━━━ RAW DATA

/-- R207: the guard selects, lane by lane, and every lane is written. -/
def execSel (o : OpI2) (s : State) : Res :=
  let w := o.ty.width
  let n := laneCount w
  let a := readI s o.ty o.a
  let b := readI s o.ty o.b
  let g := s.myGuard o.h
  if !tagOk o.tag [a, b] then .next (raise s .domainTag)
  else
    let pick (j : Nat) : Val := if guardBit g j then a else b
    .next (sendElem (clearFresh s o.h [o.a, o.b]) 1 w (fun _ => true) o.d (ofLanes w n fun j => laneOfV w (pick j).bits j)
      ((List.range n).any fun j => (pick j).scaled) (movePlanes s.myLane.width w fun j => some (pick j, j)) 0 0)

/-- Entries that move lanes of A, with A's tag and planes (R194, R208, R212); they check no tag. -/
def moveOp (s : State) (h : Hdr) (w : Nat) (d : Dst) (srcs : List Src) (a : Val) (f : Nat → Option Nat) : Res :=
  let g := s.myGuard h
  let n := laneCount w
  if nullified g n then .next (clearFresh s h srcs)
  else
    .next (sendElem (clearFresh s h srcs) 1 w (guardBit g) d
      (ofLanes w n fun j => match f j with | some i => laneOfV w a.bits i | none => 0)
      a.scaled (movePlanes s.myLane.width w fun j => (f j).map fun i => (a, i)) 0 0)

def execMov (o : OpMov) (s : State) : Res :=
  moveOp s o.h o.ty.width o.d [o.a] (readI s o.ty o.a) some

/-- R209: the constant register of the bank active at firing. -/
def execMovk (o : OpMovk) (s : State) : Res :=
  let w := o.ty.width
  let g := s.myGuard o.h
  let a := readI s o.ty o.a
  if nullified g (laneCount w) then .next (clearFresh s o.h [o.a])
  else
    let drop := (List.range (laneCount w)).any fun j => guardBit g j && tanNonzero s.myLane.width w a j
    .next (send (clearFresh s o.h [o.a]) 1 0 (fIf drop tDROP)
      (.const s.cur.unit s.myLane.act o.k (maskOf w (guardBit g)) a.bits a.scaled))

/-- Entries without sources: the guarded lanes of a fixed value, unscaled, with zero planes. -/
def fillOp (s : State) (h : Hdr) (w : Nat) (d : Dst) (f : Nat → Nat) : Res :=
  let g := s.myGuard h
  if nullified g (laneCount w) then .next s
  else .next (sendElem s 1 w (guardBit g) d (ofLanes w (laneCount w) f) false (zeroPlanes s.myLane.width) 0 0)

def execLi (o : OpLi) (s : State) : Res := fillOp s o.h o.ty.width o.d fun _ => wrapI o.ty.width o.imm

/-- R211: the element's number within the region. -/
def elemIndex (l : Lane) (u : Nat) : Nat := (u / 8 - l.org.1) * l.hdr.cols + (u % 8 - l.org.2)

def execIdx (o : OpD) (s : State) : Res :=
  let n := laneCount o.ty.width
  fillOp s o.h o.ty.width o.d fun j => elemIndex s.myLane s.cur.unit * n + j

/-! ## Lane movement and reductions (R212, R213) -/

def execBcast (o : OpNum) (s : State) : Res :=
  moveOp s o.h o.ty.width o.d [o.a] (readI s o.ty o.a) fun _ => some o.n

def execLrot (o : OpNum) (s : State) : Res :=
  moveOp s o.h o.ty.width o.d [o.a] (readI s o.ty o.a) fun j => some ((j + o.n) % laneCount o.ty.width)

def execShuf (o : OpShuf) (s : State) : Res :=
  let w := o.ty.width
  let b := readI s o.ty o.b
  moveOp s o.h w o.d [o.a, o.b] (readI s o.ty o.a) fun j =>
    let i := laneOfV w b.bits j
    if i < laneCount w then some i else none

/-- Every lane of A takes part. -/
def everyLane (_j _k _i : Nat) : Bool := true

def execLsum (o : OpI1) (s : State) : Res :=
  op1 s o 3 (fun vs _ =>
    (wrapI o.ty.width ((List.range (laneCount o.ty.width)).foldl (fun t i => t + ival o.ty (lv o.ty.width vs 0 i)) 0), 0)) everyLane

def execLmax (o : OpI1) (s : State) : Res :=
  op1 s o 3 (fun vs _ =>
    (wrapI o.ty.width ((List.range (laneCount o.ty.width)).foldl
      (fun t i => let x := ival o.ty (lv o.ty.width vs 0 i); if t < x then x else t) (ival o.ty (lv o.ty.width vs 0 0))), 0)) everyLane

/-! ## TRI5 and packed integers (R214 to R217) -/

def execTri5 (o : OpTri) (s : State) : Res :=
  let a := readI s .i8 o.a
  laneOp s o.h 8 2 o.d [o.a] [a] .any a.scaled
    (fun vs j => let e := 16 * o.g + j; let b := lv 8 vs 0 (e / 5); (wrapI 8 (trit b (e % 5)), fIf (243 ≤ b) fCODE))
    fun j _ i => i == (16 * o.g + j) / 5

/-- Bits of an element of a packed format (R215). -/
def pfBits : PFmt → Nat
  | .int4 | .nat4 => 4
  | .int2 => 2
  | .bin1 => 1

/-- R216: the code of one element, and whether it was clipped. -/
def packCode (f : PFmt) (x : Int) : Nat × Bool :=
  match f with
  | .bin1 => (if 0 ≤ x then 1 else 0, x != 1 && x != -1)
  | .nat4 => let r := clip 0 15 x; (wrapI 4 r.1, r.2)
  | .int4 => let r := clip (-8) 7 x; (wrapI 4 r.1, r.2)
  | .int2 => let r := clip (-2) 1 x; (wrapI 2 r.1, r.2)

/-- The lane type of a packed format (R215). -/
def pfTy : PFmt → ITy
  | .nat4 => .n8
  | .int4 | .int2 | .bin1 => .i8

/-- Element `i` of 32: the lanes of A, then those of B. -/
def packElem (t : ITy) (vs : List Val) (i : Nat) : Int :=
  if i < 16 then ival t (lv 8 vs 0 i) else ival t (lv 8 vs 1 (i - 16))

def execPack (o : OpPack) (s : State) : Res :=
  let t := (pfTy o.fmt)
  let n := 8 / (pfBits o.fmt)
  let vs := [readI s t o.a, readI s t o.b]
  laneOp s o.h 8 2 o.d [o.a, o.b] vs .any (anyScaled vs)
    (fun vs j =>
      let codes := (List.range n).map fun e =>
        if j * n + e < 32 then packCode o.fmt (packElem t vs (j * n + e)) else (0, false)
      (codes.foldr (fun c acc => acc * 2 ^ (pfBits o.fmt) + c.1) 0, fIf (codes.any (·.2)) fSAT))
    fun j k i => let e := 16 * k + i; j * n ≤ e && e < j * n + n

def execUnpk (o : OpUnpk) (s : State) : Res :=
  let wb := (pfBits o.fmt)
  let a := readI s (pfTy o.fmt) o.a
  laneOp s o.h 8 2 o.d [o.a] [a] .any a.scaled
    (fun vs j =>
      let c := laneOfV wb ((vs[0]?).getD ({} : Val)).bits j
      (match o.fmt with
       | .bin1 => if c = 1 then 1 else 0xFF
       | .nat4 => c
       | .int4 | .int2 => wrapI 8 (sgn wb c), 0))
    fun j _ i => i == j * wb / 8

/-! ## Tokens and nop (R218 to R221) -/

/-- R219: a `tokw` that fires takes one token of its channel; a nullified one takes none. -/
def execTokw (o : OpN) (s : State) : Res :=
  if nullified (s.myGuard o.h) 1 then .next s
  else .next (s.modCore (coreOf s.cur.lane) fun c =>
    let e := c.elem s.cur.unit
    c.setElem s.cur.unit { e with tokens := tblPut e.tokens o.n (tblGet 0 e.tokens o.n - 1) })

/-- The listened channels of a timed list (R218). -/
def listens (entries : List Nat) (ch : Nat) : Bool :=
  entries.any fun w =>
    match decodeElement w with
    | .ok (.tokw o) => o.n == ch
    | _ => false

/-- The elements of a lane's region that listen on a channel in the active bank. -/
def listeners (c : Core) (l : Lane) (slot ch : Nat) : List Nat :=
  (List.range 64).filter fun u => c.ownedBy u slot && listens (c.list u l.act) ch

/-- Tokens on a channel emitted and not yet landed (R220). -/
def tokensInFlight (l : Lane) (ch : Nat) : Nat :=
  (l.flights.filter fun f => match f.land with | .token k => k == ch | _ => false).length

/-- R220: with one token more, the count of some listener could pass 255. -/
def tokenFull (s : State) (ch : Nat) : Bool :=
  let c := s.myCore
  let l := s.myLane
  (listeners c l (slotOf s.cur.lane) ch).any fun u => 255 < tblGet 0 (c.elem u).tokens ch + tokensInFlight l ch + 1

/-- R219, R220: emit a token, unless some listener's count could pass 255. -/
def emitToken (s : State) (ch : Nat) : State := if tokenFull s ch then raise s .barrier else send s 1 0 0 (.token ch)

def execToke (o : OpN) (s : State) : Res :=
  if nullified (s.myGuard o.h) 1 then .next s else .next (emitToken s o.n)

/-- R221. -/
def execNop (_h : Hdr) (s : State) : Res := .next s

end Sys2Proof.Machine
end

━━━━━━

» EXERCISE OBJECTIVE
Would you copy every line of the entries that includes the word "OpNum"?

» SOLVED PROBLEM
def execBcast (o : OpNum) (s : State) : Res :=
def execLrot (o : OpNum) (s : State) : Res :=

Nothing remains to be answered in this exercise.